Fewer businesses may have either applied for or accepted the loan in the second wave because they had concerns about how the money could be spent. According to an SBA Inspector General report released in May, some of the initial PPP rules could have led businesses to take on more debt.

PPP was first established, after all, with a specific goal: to help companies keep workers on the payroll even as their revenue took hits during the pandemic.

That goal, while an important one, failed to account for the broader challenges that many small businesses faced during the pandemic. A significant proportion of the loans — 75 percent — for example, initially had to be used on payroll costs in order for the loans to be forgiven. If a business didn’t comply with the limitations, it would ultimately have to pay the loan back. (Congress has since loosened those restrictions so only 60 percent of the funds have to be dedicated to payroll, but the earlier rules deterred many small business owners.)

“It didn’t suit what we were doing,” says Janet Webster Jones, the owner of Source Booksellers in Detroit. “I disliked the idea it was a grant until you didn’t spend it right.”

In the end, a number of small businesses were worried that obtaining a loan would simply mean more debt if they weren’t able to meet the forgiveness requirements. “To take on more debt, it was very hard for them to say, ‘I’m going to take a chance on this,’” said Khalil Rahal, the assistant county executive in Wayne County’s Office of Economic Development.

The restrictive design of the program, too, could have had an outsize impact on Black-owned businesses, which went into the recent economic crisis in weaker financial positions, on average, compared to white-owned businesses, according to the New York Fed report. Because of this dynamic, fewer Black-owned businesses may have pursued the loans due to concerns about qualifying for them and the worry of bringing on more debt.

During the pandemic, Wayne County, as well as other regional organizations such as TechTown Detroit, also offered thousands of small businesses grants that didn’t have to be repaid, a move that helped many address some financial shortfalls.

Outstanding questions about the utility of the PPP, coupled with the surge in local funds, may have led to more businesses in the region declining to participate in it.

Business owners and experts emphasize that they sorely need another wave of PPP, but they argue that any new funds should explicitly be grants, not loans.

“Just give people the money,” says Webster Jones.

Currently, small-business owners have to apply for loan forgiveness after receiving PPP support — and they’ll only get 100 percent of it if they meet the program’s requirements.

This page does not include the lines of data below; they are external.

-- ==== Sys2Proof/Machine/Trellis.lean ====
section
/-! DEFINITION. The Trellis control block (05.4), the digests (05.7) and the agreement entries (05.8). -/

namespace Sys2Proof.Machine

/-! ### The load state machine (Table 5-6) -/

/-- TRL_STATUS.STATE: 0 IDLE, 1 STAGING, 2 STAGED, 3 VERIFYING, 4 VERIFIED, 5 FAILED, 6 ARMED, 7 COMMITTING. -/
def State.trlState (s : State) : Nat := s.rd F.trlStatus_STATE 0 0

/-- The load state set. -/
def State.setTrl (s : State) (st : Nat) : State := s.wr F.trlStatus_STATE 0 0 st

/-- REASON recorded. -/
def State.trlReason (s : State) (r : Nat) : State := s.wr F.trlStatus_REASON 0 0 r

/-- The staged image discarded. -/
def State.dropImage (s : State) : State := { s with trl := { s.trl with image := none } }

/-- A failing check recorded (R151). -/
def State.trlFail (s : State) (f : Nat × Nat) : State :=
  ((s.trlReason f.1).wr F.trlStatus_SECTION 0 0 f.2).setTrl 5

/-- A command that the present state does not accept (R157). -/
def State.trlReject (s : State) : State := (s.bump F.trlStatus_REJECTS 0 0 1).trlReason 0x10

/-- STAGE (R155, R158). -/
def State.trlStage (s : State) : State :=
  let base := s.rd F.trlStageBase_BASE 0 0
  let len := s.rd F.trlStageLen_LEN 0 0
  let s := s.dropImage
  if len = 0 ∨ 2097152 < len ∨ base % 8 ≠ 0 then (s.trlReason 0x15).setTrl 5
  else { s with trl := { s.trl with stage := (base, len) } }.setTrl 1

/-- COMMIT of a verified image (R159, R161): a device image is armed; a pavilion image commits while its pavilion is fenced. -/
def State.trlCommit (s : State) (b : List Byte) : State :=
  if !imgPav b then s.setTrl 6
  else if s.pavState (imgTarget b) = 3 then { s with trl := { s.trl with target := imgTarget b } }.setTrl 7
  else s.trlReason 0x11

/-- A write of TRL_CTL (R156, R157, Table 5-6). -/
def State.trlWrite (s : State) (a : Actor) (v : BitVec 64) : State :=
  let st := s.trlState
  if !machineActor a then s.refuse
  else
    match v.toNat % 16 with
    | 0 => s
    | 1 => if st = 0 ∨ st = 2 ∨ st = 4 ∨ st = 5 then s.trlStage else s.trlReject
    | 2 => if st = 2 then s.setTrl 3 else s.trlReject
    | 4 =>
      match s.trl.image with
      | some b => if st = 4 then s.trlCommit b else s.trlReject
      | none => s.trlReject
    | 8 => if st = 2 ∨ st = 4 ∨ st = 5 ∨ st = 6 then s.dropImage.setTrl 0 else s.trlReject
    | _ => s.trlReject

/-- TRL_STAGE (R158). -/
def execTrlStage (a : Actor) (v : BitVec 64) (s : State) : Out := .next (s.trlWrite a (v ||| 1))

/-- TRL_VERIFY (R151). -/
def execTrlVerify (a : Actor) (v : BitVec 64) (s : State) : Out := .next (s.trlWrite a (v ||| 2))

/-- TRL_COMMIT (R159, R161). -/
def execTrlCommit (a : Actor) (v : BitVec 64) (s : State) : Out := .next (s.trlWrite a (v ||| 4))

/-- TRL_ABORT (Table 5-6). -/
def execTrlAbort (a : Actor) (v : BitVec 64) (s : State) : Out := .next (s.trlWrite a (v ||| 8))

/-- TRL_STAGE_COPY_END (R155): the copy is read with the rights of the Keeper. -/
def execTrlStageCopyEnd (s : State) : Out :=
  if s.trlState ≠ 1 then .next s
  else
    let (base, len) := s.trl.stage
    match s.readAs .keeper true true base len with
    | .wait => .next s
    | .refuse _ _ => .next ((s.trlReason 0x12).setTrl 5)
    | .done bs t =>
      if allReadable bs then .next ({ t with trl := { t.trl with image := some (plain bs) } }.setTrl 2)
      else .next ((t.trlReason 0x12).setTrl 5)

/-- TRL_VERIFY_DONE (R151); VERIFY waits while the Keeper does not run (R534). -/
def execTrlVerifyDone (s : State) : Out :=
  if s.trlState ≠ 3 || !s.keeperUp then .next s
  else
    let f := s.verifyImage (s.trl.image.getD [])
    .next (if f.1 = 0 then (s.trlReason 0).setTrl 4 else s.trlFail f)

/-- A pending commit of fields that a Trellis commit sets is cancelled (R169). -/
def State.cancelWs (s : State) (img : List TSec) : State :=
  if img.any fun t => t.typ == 8 then s.commitCancel .wsCommit 0 else s

/-- The sections of a pavilion image replace those in force, in one event (R162); the pavilion is no longer clean, and its
beacon goes out. -/
def State.commitPav (s : State) (b : List Byte) : State :=
  let p := imgTarget b
  let img := imageSecs b
  let l := mergeSecs s.trl.force img
  let s := { s with trl := { s.trl with force := l } }.cancelWs img
  let s := if img.any (ofTyp 2) then s.layRoutes l p else s
  let s := if img.any (ofTyp 3) then s.layGroups l p else s
  let s := if img.any (ofTyp 6) then s.layQuota l p else s
  let s := if img.any (ofTyp 8) then s.layWindows l p else s
  let s := (img.foldl (fun s t => s.undrift t.typ t.target) s).layPace l
  ((s.wr F.trlPavEpoch_EPOCH p 0 (imgEpoch b)).needReset p |>.announce p).digestDue

/-- A device image replaces the whole configuration (R159), and every beacon goes out (R178, R179). DESIGN CHOICE (log 146): the
epoch of every pavilion becomes the image's, also of one with no section of its own, for which Table 5-17 names no image. -/
def State.commitDevice (s : State) (b : List Byte) : State :=
  let l := imageSecs b
  let s := { s with trl := { s.trl with force := l, drifts := [] } }.commitCancel .wsCommit 0
  let s := (s.wr F.trlStatus_DRIFT 0 0 0).wr F.trlEpoch_EPOCH 0 0 (imgEpoch b)
  let s := (List.range 64).foldl (fun s p => s.wr F.trlPavEpoch_EPOCH p 0 (imgEpoch b)) s
  (allPorts.foldl State.putBeacons (s.layAll l)).digestDue

/-- The commit step of a warm reset (R159, R160): the armed image after the repeated checks, or the configuration already
committed. A load under way is discarded. DESIGN CHOICE (log 147): Table 5-6 has no row for a warm reset in COMMITTING; the load
stays there with its image, and its commit completes after the reset. -/
def State.warmCommit (s : State) : State :=
  let again := fun (s : State) =>
    let s := { s with trl := { s.trl with drifts := [] } }.wr F.trlStatus_DRIFT 0 0 0
    if s.trl.force.isEmpty then s else (s.commitCancel .wsCommit 0).layAll s.trl.force
  match s.trlState, s.trl.image with
  | 6, some b =>
    let f := s.fitCheck (imageSecs b) (imageSecs b) true
    if f.1 = 0 then (s.commitDevice b).dropImage.setTrl 0 else (again s).trlFail f
  | 1, _ => ((again s).dropImage.trlReason 0x14).setTrl 0
  | 3, _ => ((again s).dropImage.trlReason 0x14).setTrl 0
  | _, _ => again s

/-! ### Digests (R174, R176) -/

/-- TRL_DIGEST: every section in force other than SPARE_MAP, then the program digests. -/
def State.configDigest (s : State) : List Byte :=
  Config.sha384 (((s.trl.force.filter fun t => t.typ != 10).flatMap fun t => t.hdr ++ t.pay)
    ++ (List.range 64).flatMap fun p => (s.pav p).digest)

/-- A digest in its six words. -/
def State.putDigest (s : State) (r : Reg) (key : Nat → Nat × Nat) (d : List Byte) : State :=
  (List.range 6).foldl (fun s i => s.setReg r (key i).1 (key i).2 (BitVec.ofNat 64 (fieldAt d (8 * i) 8))) s

/-- The configuration digest and every agreement digest in their words. -/
def State.putDigests (s : State) : State :=
  (List.range 64).foldl (fun (t : State) p => t.putDigest .trlAgd (fun i => (p, i)) (s.agreementDigest p))
    (s.putDigest .trlDigest (fun i => (i, 0)) s.configDigest)

/-- DIGEST_RECOMPUTE_DONE (R176): every digest takes its new words in one event. -/
def execDigestRecomputeDone (s : State) : Out :=
  if !s.flag F.trlStatus_DIGEST_BUSY 0 0 then .next s
  else
    .next (s.putDigests.wr F.trlStatus_DIGEST_BUSY 0 0 0)

/-- The bytes of six digest words. -/
def State.digestWords (s : State) (r : Reg) (key : Nat → Nat × Nat) : List Byte :=
  (List.range 6).flatMap fun i => leBytes 8 (s.reg r (key i).1 (key i).2).toNat

/-- TRL_DIGEST_CAPTURE (R176): the six words are captured, and the first is answered. -/
def execTrlDigestCapture (_a : Actor) (s : State) : Out :=
  .next ({ s with trl := { s.trl with cap := s.digestWords .trlDigest fun i => (i, 0) } }.send (.value (s.reg .trlDigest 0 0)))

/-- TRL_AGD_CAPTURE (R176). -/
def execTrlAgdCapture (_a : Actor) (p : Nat) (s : State) : Out :=
  .next ((s.setPav p { s.pav p with agdCap := s.digestWords .trlAgd fun i => (p, i) }).send (.value (s.reg .trlAgd p 0)))

/-! ### Agreement entries (R178 to R181, Table 5-9) -/

/-- The digest-mismatch alarm, the entry FENCED, and event source 6 of the group's pavilion (Table 13-6). -/
def State.agreeFence (s : State) (n i : Nat) : State :=
  let s := (s.wr F.trlAgree_STATE n i 3).bump F.trlAgree_MISMATCH n i 1
  let p := s.pavOfGroup (s.rd F.trlAgree_GROUP n i)
  let s := s.alarm 10 0x11 { FaultReport.blank St.success 1 0x10 10 (p.getD 0xFF) with
    port := n, info := s.rd F.trlAgree_GROUP n i }
  match p with
  | some q => s.event q 6 n
  | none => s

/-- A beacon of a group at its entry: its epoch and its beacon digest. -/
def State.beaconAt (s : State) (n i epoch digest : Nat) : State :=
  let p := (s.pavOfGroup (s.rd F.trlAgree_GROUP n i)).getD 64
  let sameE := epoch == s.rd F.trlPavEpoch_EPOCH p 0
  let sameD := digest == s.beaconDigest p
  let s := s.wr F.trlAgree_PEER_EPOCH n i epoch
  match s.rd F.trlAgree_STATE n i with
  | 0 => if sameE && sameD then s.wr F.trlAgree_STATE n i 2 else if sameE then s.agreeFence n i else s.wr F.trlAgree_STATE n i 1
  | 1 => if sameE && sameD then s.wr F.trlAgree_STATE n i 2 else if sameE then s.agreeFence n i else s
  | 2 => if sameE && sameD then s else s.agreeFence n i
  | _ => s

/-- A beacon's payload taken: the group's entry moves, or the beacon is counted as unknown. -/
def State.beaconIn (s : State) (n : Nat) (bs : List Byte) : State :=
  match s.beaconIx n (beNat (bs.take 2)) with
  | none => s.bump F.trlAgreeCtl_UNKNOWN 0 0 1
  | some i => s.beaconAt n i (beNat ((bs.drop 4).take 4)) (beNat ((bs.drop 8).take 8))

/-- SLP_BEACON (R179, R180). -/
def execSlpBeacon (port : Nat) (f : SlpFrame) (s : State) : Out := s.linkIn port 0x21 f fun s => s.beaconIn port f.payload

/-- GRACE_TIMER_EXPIRE (R180): an entry in PENDING goes to FENCED. -/
def execGraceTimerExpire (n i : Nat) (s : State) : Out :=
  .next (if s.rd F.trlAgree_STATE n i = 1 then s.agreeFence n i else s)

/-- A write of TRL_AGREE: CLEAR takes a FENCED entry to UNAGREED and sends its beacon. -/
def State.agreeWrite (s : State) (n i : Nat) (v : BitVec 64) : State :=
  if v.toNat.testBit 3 && s.rd F.trlAgree_STATE n i == 3 then (s.wr F.trlAgree_STATE n i 0).putBeacon n i else s

/-- TRL_AGREE_CLEAR (R179). The Trellis control block takes the write from the Keeper and harts in machine mode (Table
18-2). -/
def execTrlAgreeClear (a : Actor) (n i : Nat) (s : State) : Out :=
  .next (if machineActor a then s.agreeWrite n i 8 else s.refuse)

/-- BEACON_SEND (R178): the beacon of a BEACON entry, due since the sundial of the group's pavilion passed a multiple of 2^20
beats. -/
def execBeaconSend (n i : Nat) (s : State) : Out :=
  .next (if s.lnk.beacons.contains (n, i) then
      { s with lnk := { s.lnk with beacons := s.lnk.beacons.erase (n, i) } }.putBeacon n i
    else s)

end Sys2Proof.Machine
end

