/-- Data that a core die still held put at its home, or into GDDR7 where its home cannot take it. -/
def State.putHome (s : State) (la : Nat) (d : LineD) : State := (s.homePut la d).getD (s.gddrPut la d)

/-- Dirty data on its way to a home. -/
def CMsg.homeData : CMsg → Option (Nat × LineD)
  | .req .writeBack _ la (some d) => some (la, d)
  | .data .home la d => some (la, d)
  | _ => none

/-- Step 2: core caches written back and invalidated, with the stores that the harts had retired; nothing is on its way
after it. -/
def State.flushCores (s : State) : State :=
  let s := (s.coh.msgs.filterMap CMsg.homeData).foldl (fun s e => s.putHome e.1 e.2) s
  let s := (s.coh.lines.filter fun e => e.2.st == .d).foldl (fun s e => (s.givenErrs e.1.2 e.2).putHome e.1.2 e.2.given) s
  let sb := s.coh.sb.flatMap (·.2)
  let s := { s with coh := { s.coh with
    lines := [], reqs := [], msgs := [], txns := [], sb := [], resv := [], ends := []
    l1i := [], l1d := [], l2 := [] } }
  sb.foldl (fun s e =>
    (s.partWrite (homeDie (e.pa / 256)) sharedOwner (e.pa / 256) (e.pa % 256) e.data (some 1)).getD
      (s.gddrWrite (e.pa / 256) (e.pa % 256) e.data)) s

/-- Step 3: dirty lines of the dies that ask for it written back, poison as poison (R329). -/
def State.warmWriteBack (s : State) : State :=
  s.org.lines.foldl (fun s e => if s.flag F.orgCtl_WB_ON_WARM e.1.1 0 then s.writeBackLine e.1.1 e.2 else s) s

/-- The directories home-ordered. -/
def State.homeOrdered (s : State) : State :=
  (List.range 8).foldl (fun s d => ((s.wr F.cohStatus_MODE d 0 0).wr F.cohStatus_DRAIN d 0 0).wr F.cohStatus_CAUSE d 0 0) s

/-- Commands of the invalidation queue completed in order. -/
def State.invDrain (s : State) : (fuel : Nat) → State
  | 0 => s
  | n + 1 => s.invComplete.invDrain n

/-- Step 4: tags invalidated, the directories empty and home-ordered, every translation dropped with the queued commands
complete, stile counts 0. -/
def State.warmClear (s : State) : State :=
  let s := { s with org := { s.org with lines := [], pfq := [] } }.homeOrdered
  let s := (s.dropTag none).invDrain (s.smmu.invq.length + s.smmu.waiting.length)
  { s with regs := s.regs.map fun e =>
    if e.1.r = .stlState then (e.1, putBits e.2 F.stlState_COUNT.hi F.stlState_COUNT.lo 0) else e }

/-- Registers of a pavilion page that warm reset returns to their reset values (R463); the Trellis sets PAV_QUOTA. -/
def pageRegs : List Reg :=
  [.pavStatus, .pavCtl, .pavFence, .pavFenceInfo, .pavSundial, .pavProgBase, .pavProgLen, .pavProgCommit, .pavMovelog,
    .pavMovelogHead, .pavEvtStat, .pavQpCommit, .pavQpSq, .pavQpCq, .pavQpState, .pavQpToken0, .pavQpToken1, .pavEvec,
    .pavEroute, .pavSqTail, .pavCqHead]

/-- Registers without ST fields that clear whole at warm reset: counters, and the Waystation entries and region table, which
take their Trellis values after it. -/
def warmRegs : List Reg :=
  pageRegs ++ contextRegs ++ [.telCoal, .cohCnt, .seStall, .sePoison, .orgPf, .orgAtomic, .wsCnt, .lpLinkcnt, .lpGatecnt, .telLog, .telTrace, .wsEntry0,
    .wsEntry1, .wsEntry2, .wsEntry3, .orgRgnBase, .orgRgnSize, .orgRgnAttr]

/-- Counter fields that clear at warm reset, with the indexes of their registers. -/
def warmFields : List (Fld × List (Nat × Nat)) :=
  let r := fun (n : Nat) => (List.range n).map fun i => (i, 0)
  [(F.gdrTrain_DEFERRED, r 8), (F.gdrTrain_DONE, r 8), (F.gdrScrub_PASSES, r 8), (F.pwrDie_DROOPS, r 11),
    (F.pwrCal_BT_DEFERRED, [(0, 0)]), (F.pwrCal_LINK_DEFERRED, [(0, 0)]), (F.telAlq_COALESCED, [(0, 0)]),
    (F.telRingHead_OVERRUN, [(0, 0)]), (F.telRecov_HANGS, [(0, 0)]), (F.trlAgreeCtl_UNKNOWN, [(0, 0)]),
    (F.lpQuar_REFUSED, r 17), (F.lpQuar_HSFAIL, r 17), (F.lpQuar_MULTI, r 17), (F.lpFec_CORR, r 17), (F.lpFec_UNCORR, r 17)]
  ++ [F.ldgD2d_RETRIES, F.ldgD2d_FAILOVERS].map (fun f => (f, (List.range 11).flatMap fun d => (List.range 11).map fun n => (d, n)))
  ++ [F.trlAgree_MISMATCH, F.trlAgree_STATE].map (fun f => (f, (List.range 16).flatMap fun n => (List.range 8).map fun i => (n, i)))
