/-- A read in the core interrupt block: 4 or 8 bytes, aligned. -/
def State.intRead (s : State) (a size : Nat) : RegRes :=
  let x := a - regBase - intBase
  let piece := fun (v b : Nat) => RegRes.done (v / 2 ^ (8 * b) % 2 ^ (8 * size)) s
  if !regShape a size then .refuse St.accessFault s
  else
    match cmpAt x, aplicAt x with
    | some (h, b), _ => piece (s.timeCmp h .mtimecmp).toNat b
    | none, some (d, off) => if size = 4 then .done (s.aplicRead d off) s else .refuse St.accessFault s
    | none, none => if x / 8 = mtimeAt / 8 then piece s.mtime (x % 8) else .done 0 s

/-- A write in the core interrupt block. An interrupt file takes 4-byte writes of `seteipnum_le` (R433). -/
def State.intWrite (s : State) (a size v : Nat) : RegRes :=
  let x := a - regBase - intBase
  if !regShape a size then .refuse St.accessFault s
  else
    let put := fun (old b : Nat) => maskPut old (v % 2 ^ (8 * size) * 2 ^ (8 * b)) ((2 ^ (8 * size) - 1) * 2 ^ (8 * b))
    match fileAt x, cmpAt x, aplicAt x with
    | some (h, f, off), _, _ =>
      if size ≠ 4 then .refuse St.accessFault s else .done 0 (if off = 0 then s.msi 10 h f (v % 2 ^ 32) else s)
    | none, some (h, b), _ => .done 0 (s.setCmp h (BitVec.ofNat 64 (put (s.timeCmp h .mtimecmp).toNat b)))
    | none, none, some (d, off) => if size = 4 then .done 0 (s.aplicWrite d off (v % 2 ^ 32)) else .refuse St.accessFault s
    | none, none, none =>
      if x / 8 = mtimeAt / 8 then .done 0 { s with mtime := put s.mtime (x % 8) } else .done 0 s

/-! ### Accesses to register space -/

/-- Whether an address lies in the core interrupt block. -/
def inInt (a : Nat) : Bool := decide (regBase + intBase ≤ a) && decide (a < regBase + intBase + intSize)

/-- A read of register space. -/
def State.spaceRead (s : State) (a size : Nat) : RegRes := if inInt a then s.intRead a size else s.regRead a size

/-- A write of register space by a requester. -/
def State.spaceWrite (s : State) (who : Actor) (a size : Nat) (v : Nat) : RegRes :=
  if inInt a then s.intWrite a size v else s.regWrite who a size v

/-- REGISTER_WRITE (R8): a write of the Keeper or a hart at an address of register space, by the access types of its fields
and the rules of its block; a refused one answers with its status and changes no state (R4). -/
def execRegisterWrite (a : Actor) (addr size : Nat) (v : BitVec 64) (s : State) : Out :=
  if !inRegs addr then .next s.refuse
  else
    match s.spaceWrite a addr size v.toNat with
    | .done _ t => .next t
    | .refuse c t => .next (t.send (.status c))

end Sys2Proof.Machine
end

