/-- For every state in which a request is at the head of the queue, the Keeper runs, and the request is read whole with a good form and source: its answer is complete and then its effect takes place. The next state given is all that changes. -/
def Obligations.KeeperRequestsComplete : Prop :=
  (∀ s r rest via m t u, s.kpr.queue = r :: rest → s.keeperUp = true → s.kFetch r = some (via, m, true, t) → kOp m = 1 → kForm m = true →
     t.kFinish rest r m (⟨St.success, t.infoBytes, id⟩) = some u → exec (.reqInfo .head) s = .next u) ∧
  (∀ s r rest via m t u, s.kpr.queue = r :: rest → s.keeperUp = true → s.kFetch r = some (via, m, true, t) → kOp m = 2 → kForm m = true →
     t.kFinish rest r m (kDo fun s => s.warmRequest 4) = some u → exec (.reqWarmReset .head) s = .next u) ∧
  (∀ s r rest via m t u, s.kpr.queue = r :: rest → s.keeperUp = true → s.kFetch r = some (via, m, true, t) → kOp m = 3 → kForm m = true →
     t.kFinish rest r m (kDo fun s => s.coldRequest 2) = some u → exec (.reqColdReset .head) s = .next u) ∧
  (∀ s r rest via m t u, s.kpr.queue = r :: rest → s.keeperUp = true → s.kFetch r = some (via, m, true, t) → kOp m = 4 → kForm m = true → resetsDie (kArg m) = true →
     t.kFinish rest r m (kDo fun s => s.dieRequest (kArg m)) = some u → exec (.reqDieReset .head) s = .next u) ∧
  (∀ s r rest via m t u, s.kpr.queue = r :: rest → s.keeperUp = true → s.kFetch r = some (via, m, true, t) → kOp m = 5 → kForm m = true →
     t.kFinish rest r m (kDo State.keeperReset) = some u → exec (.reqKeeperReset .head) s = .next u) ∧
  (∀ s r rest via m t u, s.kpr.queue = r :: rest → s.keeperUp = true → s.kFetch r = some (via, m, true, t) → kOp m = 6 → kForm m = true → via.isSome = true →
     t.kFinish rest r m (t.assignId (kArg m)) = some u → exec (.reqAssignId .head) s = .next u) ∧
  (∀ s r rest via m t u, s.kpr.queue = r :: rest → s.keeperUp = true → s.kFetch r = some (via, m, true, t) → kOp m = 7 → kForm m = true → via.isSome = true →
     t.kFinish rest r m (kDo fun s => s.epochFloor (kArg m)) = some u → exec (.reqEpochFloor .head) s = .next u) ∧
  (∀ s r rest via m t u, s.kpr.queue = r :: rest → s.keeperUp = true → s.kFetch r = some (via, m, true, t) → kOp m = 8 → kForm m = true → t.mayFlash (kArg m) (kPay m).length = true →
     t.kFinish rest r m (kDo fun s => s.flashWrite (kArg m) (kPay m)) = some u → exec (.reqFlashWrite .head) s = .next u) ∧
  (∀ s r rest via m t u, s.kpr.queue = r :: rest → s.keeperUp = true → s.kFetch r = some (via, m, true, t) → kOp m = 9 → kForm m = true →
     t.kFinish rest r m (t.flashActivate (kArg m)) = some u → exec (.reqFlashActivate .head) s = .next u) ∧
  (∀ s r rest via m t u, s.kpr.queue = r :: rest → s.keeperUp = true → s.kFetch r = some (via, m, true, t) → kOp m = 10 → kForm m = true → via.isSome = true →
     t.kFinish rest r m (kDo State.svnCommit) = some u → exec (.reqSvnCommit .head) s = .next u) ∧
  (∀ s r rest via m t u, s.kpr.queue = r :: rest → s.keeperUp = true → s.kFetch r = some (via, m, true, t) → kOp m = 11 → kForm m = true → via.isSome = true →
     t.kFinish rest r m (kDo fun s => s.deviceLoss 7 0) = some u → exec (.reqDeviceLoss .head) s = .next u) ∧
  (∀ s r rest via m t u, s.kpr.queue = r :: rest → s.keeperUp = true → s.kFetch r = some (via, m, true, t) → kOp m = 12 → kForm m = true → via.isSome = true →
     t.kFinish rest r m (kDo fun s => s.subscribe via) = some u → exec (.reqSubscribe .head) s = .next u) ∧
  (∀ s r rest via m t u, s.kpr.queue = r :: rest → s.keeperUp = true → s.kFetch r = some (via, m, true, t) → kOp m = 13 → kForm m = true → via.isSome = true →
     t.kFinish rest r m (t.debugUnlock (kPay m)) = some u → exec (.reqDebugUnlock .head) s = .next u) ∧
  (∀ a v s, machineActor a = true → exec (.kprMbxSubmit a v) s = .next (s.mbxWrite v).2)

This means they must use a majority of the funds they’re given on payroll, for example.

If the funds were a grant, they’d be much more accessible, especially as the challenges businesses are facing during the pandemic keep changing. For some businesses, many of their primary costs may be spent on operational needs, including personal protective equipment.

“I think PPP ought not to be a loan at all,” Sheffield emphasized. “I can’t count how many businesses I know are closed.”

Businesses also stress that funds should be set aside for companies that have seen explicit revenue losses, as well as those that are smaller businesses — which could be measured by size and revenue — to prevent larger ones from taking up a disproportionate amount of the aid. Prioritizing funding dedicated to Black-owned businesses, too, could help guarantee a more equitable distribution of support.

“It hurts to go through what I’m going through,” says Mitchell.